* _Work request_
Every line containing the word "strmA" is to be copied from the data below.

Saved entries
/-- FENCE_COMPLETE (R319): the loads and atomics of the lanes issued before are performed, and their stores of the masked colours
are visible at its scope. -/
def execFenceComplete (gid : Nat) (s : State) : Host.Outcome State Fault Refusal :=
  match klookup s.groups gid with
  | some g =>
    match g.fence with
    | some f =>
      if f.kind = .fence then
        match s.fenceAll gid f.lanes (maskHas f.mask) f.scope with
        | some s1 => .next ((s1.modGroup gid fun g => { g with fence := none }).acquireAt g.core)
        | none => .next s
      else .next s
    | none => .next s
  | none => .next s

end Sys2Proof.Machine
end

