/-- Fields of a dense descriptor (R371). -/
def denseKn (d : Nat) : Nat := bitsOf d 255 240
def denseNj (d : Nat) : Nat := bitsOf d 239 224
/-- The address of a dense tile (R371), exact (R8): one at or above 2^64 lies in no window. -/
def denseTile (d k col : Nat) : Nat := bitsOf d 63 0 + k * bitsOf d 127 64 + col * bitsOf d 191 128
/-- The key of a dense product: J0 + c is exact (R8), and K has 64 bits (R352; log 65). -/
def denseKey (d i col : Nat) : W64 := BitVec.ofNat 64 (i * 2 ^ 32 + (bitsOf d 223 192 + col))

/-- Counts of a jstrm (R371). -/
def strmA (v2 : W64) : Nat := (v2.extractLsb' 0 32).toNat
def strmB (dense : Bool) (v2 : W64) (d : Nat) : Nat := if dense then denseNj d else (v2.extractLsb' 32 32).toNat
def strmStart (v3 : W64) : Nat := (v3.extractLsb' 0 24).toNat
def strmOver (v2 : W64) (cols : Nat) : Bool := decide (2 ^ 24 - 1 < strmA v2 ∨ 2 ^ 24 - 1 < cols)

/-- The span of the dense tiles (R362): from BASE to the end of the last. -/
def State.denseSpan (s : State) (iss : Issuer) (d : Nat) : List Range :=
  if denseKn d = 0 ∨ denseNj d = 0 then []
  else s.rangeOf iss (BitVec.ofNat 64 (bitsOf d 63 0)) (denseTile d (denseKn d - 1) (denseNj d - 1) + 4096 - bitsOf d 63 0)

def jstrmShape (h : Head) : Shape := { joinShape 3 h with modsOk := decide (h.mods.toNat < 2), params := .must }
/-- JSTRM (R371). -/
def execJstrm (h : Head) (s : State) : Host.Outcome State Fault Refusal :=
  issue (fun _ => jstrmShape h) h
    (outsideTx fun c s => onPart c s h.a fun n p =>
      let (v0, v1, v2, v3) := paramValues c.g h
      let dense := h.mods.getLsbD 0
      let iss := c.issuer s (scalNum h.d)
      let go (s : State) (d : Nat) : Effect :=
        let cols := strmB dense v2 d
        let resv := if strmOver v2 cols then 0 else strmA v2 * cols
        onGrain c p n (!p.elem) resv
          (joinEffect (s.queueJoin c
            { iss := iss, kind := .jstrm dense v0 v1 v2 v3 d, part := n, resv := resv, stream := { ia := strmStart v3 } }
            (s.rangeOf iss v0 (16 * strmA v2) ++ (if dense then s.denseSpan iss d else s.rangeOf iss v1 (16 * cols)))
            (if resv = 0 then [] else s.firkin iss p)))
      if dense then onScratch c s v1 32 32 fun s off t =>
        if t.scrPoison off 32 then .poison (c.ps.map fun l => (l, v1)) else go s (leNat (t.scrBytes off 32))
      else go s 0) s

def tyAcc (ty : Ty) : Bool := ty == .f32 || ty == .i32
def fKeyRow (span : Nat) : Fld := .op { row := true, span := span, align := 2, spanPc := true }
/-- The key in a lane's row pair (R373). -/
def laneKey (c : Ctx) (f : Operand) (l : Nat) : W64 := (c.g.lane l).pair (rowOf c.g f l)

def jaccShape (h : Head) : Shape := { joinShape 4 h with tyOk := tyAcc h.ty, b := fKeyRow 3 }
/-- JACC (R373). -/
def execJacc (h : Head) (s : State) : Host.Outcome State Fault Refusal :=
  issue (fun _ => jaccShape h) h
    (outsideTx fun c s => onPart c s h.a fun n p =>
      let iss := c.issuer s (scalNum h.d)
      let tuples := c.ps.map fun l => (l, laneKey c h.b l, (c.g.lane l).row (rowOf c.g h.b l + 2))
      onGrain c p n (p.elem && (h.ty == .i32) == p.int) c.ps.length
        (joinEffect (s.queueJoin c { iss := iss, kind := .jacc tuples, part := n, resv := c.ps.length } [] (s.firkin iss p)))) s

def jgetShape (h : Head) : Shape :=
  { joinShape 5 h with tyOk := tyAcc h.ty, modsOk := decide (h.mods.toNat < 8), d := fDirect h.ty, b := fKeyRow 2,
                       writes := flagItems (h.mods.toNat % 8) }
/-- JGET (R374). -/
def execJget (h : Head) (s : State) : Host.Outcome State Fault Refusal :=
  issue (fun _ => jgetShape h) h
    (outsideTx fun c s => onPart c s h.a fun n p =>
      let row := rowOf c.g h.d 0
      let k := h.mods.toNat % 8
      onGrain c p n (p.elem && (h.ty == .i32) == p.int) 0
        (joinEffect ((s.queueJoin c { iss := c.issuer s 0, kind := .jget (c.ps.map fun l => (l, laneKey c h.b l)) row k, part := n,
                                      resv := 0 } [] []).map fun s1 => s1.modGroup c.gid fun g =>
          { g with busy := g.busy ++ (Item.row row :: flagItems k).map fun it => ({ item := it, op := s.nextOp } : Busy) }))) s

def jdrainShape (h : Head) : Shape := { joinShape 6 h with params := .must }
/-- Bytes of one drained value (R376). -/
def Partition.outSize (p : Partition) : Nat := if p.elem then 4 else 4096
/-- JDRAIN (R375, R376). -/
def execJdrain (h : Head) (s : State) : Host.Outcome State Fault Refusal :=
  issue (fun _ => jdrainShape h) h
    (outsideTx fun c s => onPart c s h.a fun n p =>
      let (v0, v1, v2, v3) := paramValues c.g h
      let iss := c.issuer s (scalNum h.d)
      onScratch c s v0 32 32 fun s off t =>
        let em := bitsOf (leNat (t.scrBytes off 32)) 223 192
        let cnt := min v3.toNat 65536
        joinEffect (s.queueJoin c { iss := iss, kind := .jdrain off v1 v2 v3, part := n, resv := 0 } []
          (s.rangeOf iss (v2 + BitVec.ofNat 64 (p.outSize * em)) (p.outSize * cnt)
            ++ (if v1 = 0 then [] else s.rangeOf iss (v1 + BitVec.ofNat 64 (8 * em)) (8 * cnt))))) s

def jstatShape (h : Head) : Shape := { joinShape 7 h with b := fScal }
/-- JSTAT (R377). -/
def execJstat (h : Head) (s : State) : Host.Outcome State Fault Refusal :=
  issue (fun _ => jstatShape h) h
    (outsideTx fun c s => onPart c s h.a fun n _ => onScratch c s (c.g.getS (scalNum h.b)) 64 64 fun s off _ =>
      joinEffect (s.queueJoin c { iss := c.issuer s (scalNum h.d), kind := .jstat off, part := n, resv := 0 } [] [])) s

/-! ## jopen -/

/-- The partition that a descriptor describes (R349). -/
def descPart (d gen half : Nat) : Partition :=
  { gen := gen, half := half, slots := bitsOf d 23 16, probe := bitsOf d 15 12, elem := bitsOf d 0 0 == 1, dmr := bitsOf d 8 8 == 1
    int := bitsOf d 5 4 == 1, cmask := BitVec.ofNat 8 (bitsOf d 39 32), afmt := bitsOf d 44 40, ageo := bitsOf d 47 45
    bfmt := bitsOf d 52 48, bgeo := bitsOf d 55 53, acb := BitVec.ofNat 64 (bitsOf d 319 256)
    ascb := BitVec.ofNat 64 (bitsOf d 383 320), bcb := BitVec.ofNat 64 (bitsOf d 447 384), bscb := BitVec.ofNat 64 (bitsOf d 511 448)
    fbase := BitVec.ofNat 64 (bitsOf d 127 64), fcap := bitsOf d 159 128 }

/-- Reason 2 of R350. -/
def descBad (d : Nat) : Bool :=
  let slots := bitsOf d 23 16
  let dmr := bitsOf d 8 8 == 1
  decide (slots = 0 ∨ 64 < slots ∨ 8 < bitsOf d 15 12 ∨ 1 < bitsOf d 5 4)
    || (dmr && (bitsOf d 0 0 == 1 || slots % 2 == 1))
    || [(3, 1), (7, 6), (11, 9), (31, 24), (63, 56), (255, 160)].any (fun f => bitsOf d f.1 f.2 != 0)
    || bitsOf d 127 64 % 64 != 0 || decide (2 ^ 54 ≤ bitsOf d 127 64)

/-- A failure handle (R350). -/
def failHandle (reason : Nat) : W64 := BitVec.ofNat 64 (2 ^ 63 + reason)

/-- The fields that grow must find unchanged (R350). -/
def Partition.shapeKey (p : Partition) : Partition :=
  { p with gen := 0, half := 0, closed := false, fbase := 0, fcap := 0, fused := 0, fres := 0, recs := [], broken := false, entries := [],
           hist := [], spills := 0 }

/-- A new partition (R348, R350, R368). -/
def State.openPart (s : State) (j : JoinOp) (t : Team) (d : Nat) : State × W64 :=
  let half := if t.paired then j.iss.core % 2 else 0
  let used := (t.parts.map fun e => if e.2.half = half then e.2.slots else 0).sum
  match ((List.range 64).map fun n => 64 * half + n).find? fun n => (klookup t.parts n).isNone with
  | some n =>
    if t.tun < used + bitsOf d 23 16 then (s, failHandle 1)
    else
      let gen := (t.gens + 1) % 2 ^ 24
      let p := descPart d gen half
      (s.setTeam j.iss.team { t with gens := gen, parts := kput t.parts n p }, handleOf n p)
  | none => (s, failHandle 1)

/-- jopen performed (R368). A grow does not count as a jopen for GEN (log 75). On a broken partition grow has no effect (R358); what it then writes
to its destination is not stated, and is free (log 65). -/
def State.performOpen (s : State) (j : JoinOp) (grow : Bool) (off : Nat) (hd : W64) : State × W64 :=
  match klookup s.teams j.iss.team with
  | none => (s, failHandle 1)
  | some t =>
    let d := leNat (t.scrBytes off 64)
    if grow && (match klookup t.parts j.part with | some p => p.broken | none => false) then (s, Config.freeWord s.free 0)
    else if descBad d then (s, failHandle 2)
    else if grow then
      match klookup t.parts j.part with
      | some p =>
        let q := descPart d 0 0
        if q.shapeKey ≠ p.shapeKey ∨ q.fcap < p.fused + p.fres then (s, failHandle 3)
        else (s.modPart j.iss.team j.part fun p => { p with fbase := q.fbase, fcap := q.fcap }, hd)
      | none => (s, failHandle 3)
    else s.openPart j t d

/-! ## jstrm -/

/-- What the read of an entry gives. -/
inductive EntryRes where
  | ok (e : Entry)
  | bad (status : Nat)
  | park
  | wait
  deriving DecidableEq, Repr

/-- An entry of a list read (R371): `a` says which list. -/
def State.readEntry (s : State) (e : Eng) (a : Bool) (base : W64) (i : Nat) : State × EntryRes :=
  if base.toNat % 16 ≠ 0 then (s, .bad stAlign)
  else if 2 ^ 64 ≤ base.toNat + 16 * i then (s, .bad stAccess)
  else
    match s.engRead e (base + BitVec.ofNat 64 (16 * i)) 16 with
    | (s1, .ok bs _) =>
      let n := leNat bs
      let x := if a then bitsOf n 31 0 else bitsOf n 63 32
      let k := if a then bitsOf n 63 32 else bitsOf n 31 0
      (s1, .ok { idx := i, x := x, k := k, tile := BitVec.ofNat 64 (bitsOf n 127 64) })
    | (s1, .bad st) => (s1, .bad st)
    | (s1, .park) => (s1, .park)
    | (s1, .wait) => (s1, .wait)

/-- An entry that no product needs, read only for its k: none where it cannot be read now (log 76). -/
def State.peekEntry (s : State) (e : Eng) (a : Bool) (base : W64) (i : Nat) : State × Option EntryRes :=
  if base.toNat % 16 ≠ 0 ∨ 2 ^ 64 ≤ base.toNat + 16 * i then (s, none)
  else
    match s.engLook e .read (base + BitVec.ofNat 64 (16 * i)) 16 with
    | .bad _ _ _ | .park _ _ _ => (s, none)
    | _ => let r := s.readEntry e a base i; (r.1, some r.2)

/-- What a stream comes to next: a product with its key and B tile, its end, a stop, or a read that waits. -/
inductive StreamRes where
  | product (a : Entry) (key b : W64) (ib : Nat)
  | ended
  | stop (status ia ib : Nat)
  | park
  | wait
  deriving DecidableEq, Repr

/-- The A entry at hand is done with. -/
def Stream.nextA (c : Stream) : Stream := { c with ia := c.ia + 1, a := none, col := 0 }

/-- A read entry taken into the stream, or what stops it. One whose k is below an earlier one of its list stops the stream at its first product, with
the first entry seen that it pairs with (R372, R380); one that pairs with none forms no product. -/
def tookA (c : Stream) (s : State) (r : EntryRes) : State × (Stream ⊕ StreamRes) :=
  match r with
  | .ok x =>
    if x.k < c.ka then
      match klookup c.seenB x.k with
      | some ib => (s, .inr (.stop stOrder x.idx ib))
      | none => (s, .inl { c with ia := c.ia + 1, seenA := c.seenA ++ [(x.k, x.idx)] })
    else
      let same := match c.bs with | b :: _ => b.k == x.k | [] => false
      (s, .inl { c with a := some x, ka := x.k, seenA := c.seenA ++ [(x.k, x.idx)], bs := if same then c.bs else [], closed := same && c.closed })
  | .bad st => (s, .inr (.stop st c.ia 0))
  | .park => (s, .inr .park)
  | .wait => (s, .inr .wait)
def tookB (c : Stream) (s : State) (r : EntryRes) : State × (Stream ⊕ StreamRes) :=
  match r with
  | .ok x =>
    if x.k < c.kb then
      match klookup c.seenA x.k with
      | some ia => (s, .inr (.stop stOrder ia x.idx))
      | none => (s, .inl { c with ib := c.ib + 1, seenB := c.seenB ++ [(x.k, x.idx)] })
    else (s, .inl { c with b := some x, kb := x.k, seenB := c.seenB ++ [(x.k, x.idx)] })
  | .bad st => (s, .inr (.stop st c.ia c.ib))
  | .park => (s, .inr .park)
  | .wait => (s, .inr .wait)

* _Exercise result_
def strmA (v2 : W64) : Nat := (v2.extractLsb' 0 32).toNat
def strmOver (v2 : W64) (cols : Nat) : Bool := decide (2 ^ 24 - 1 < strmA v2 ∨ 2 ^ 24 - 1 < cols)
        let resv := if strmOver v2 cols then 0 else strmA v2 * cols
            (s.rangeOf iss v0 (16 * strmA v2) ++ (if dense then s.denseSpan iss d else s.rangeOf iss v1 (16 * cols)))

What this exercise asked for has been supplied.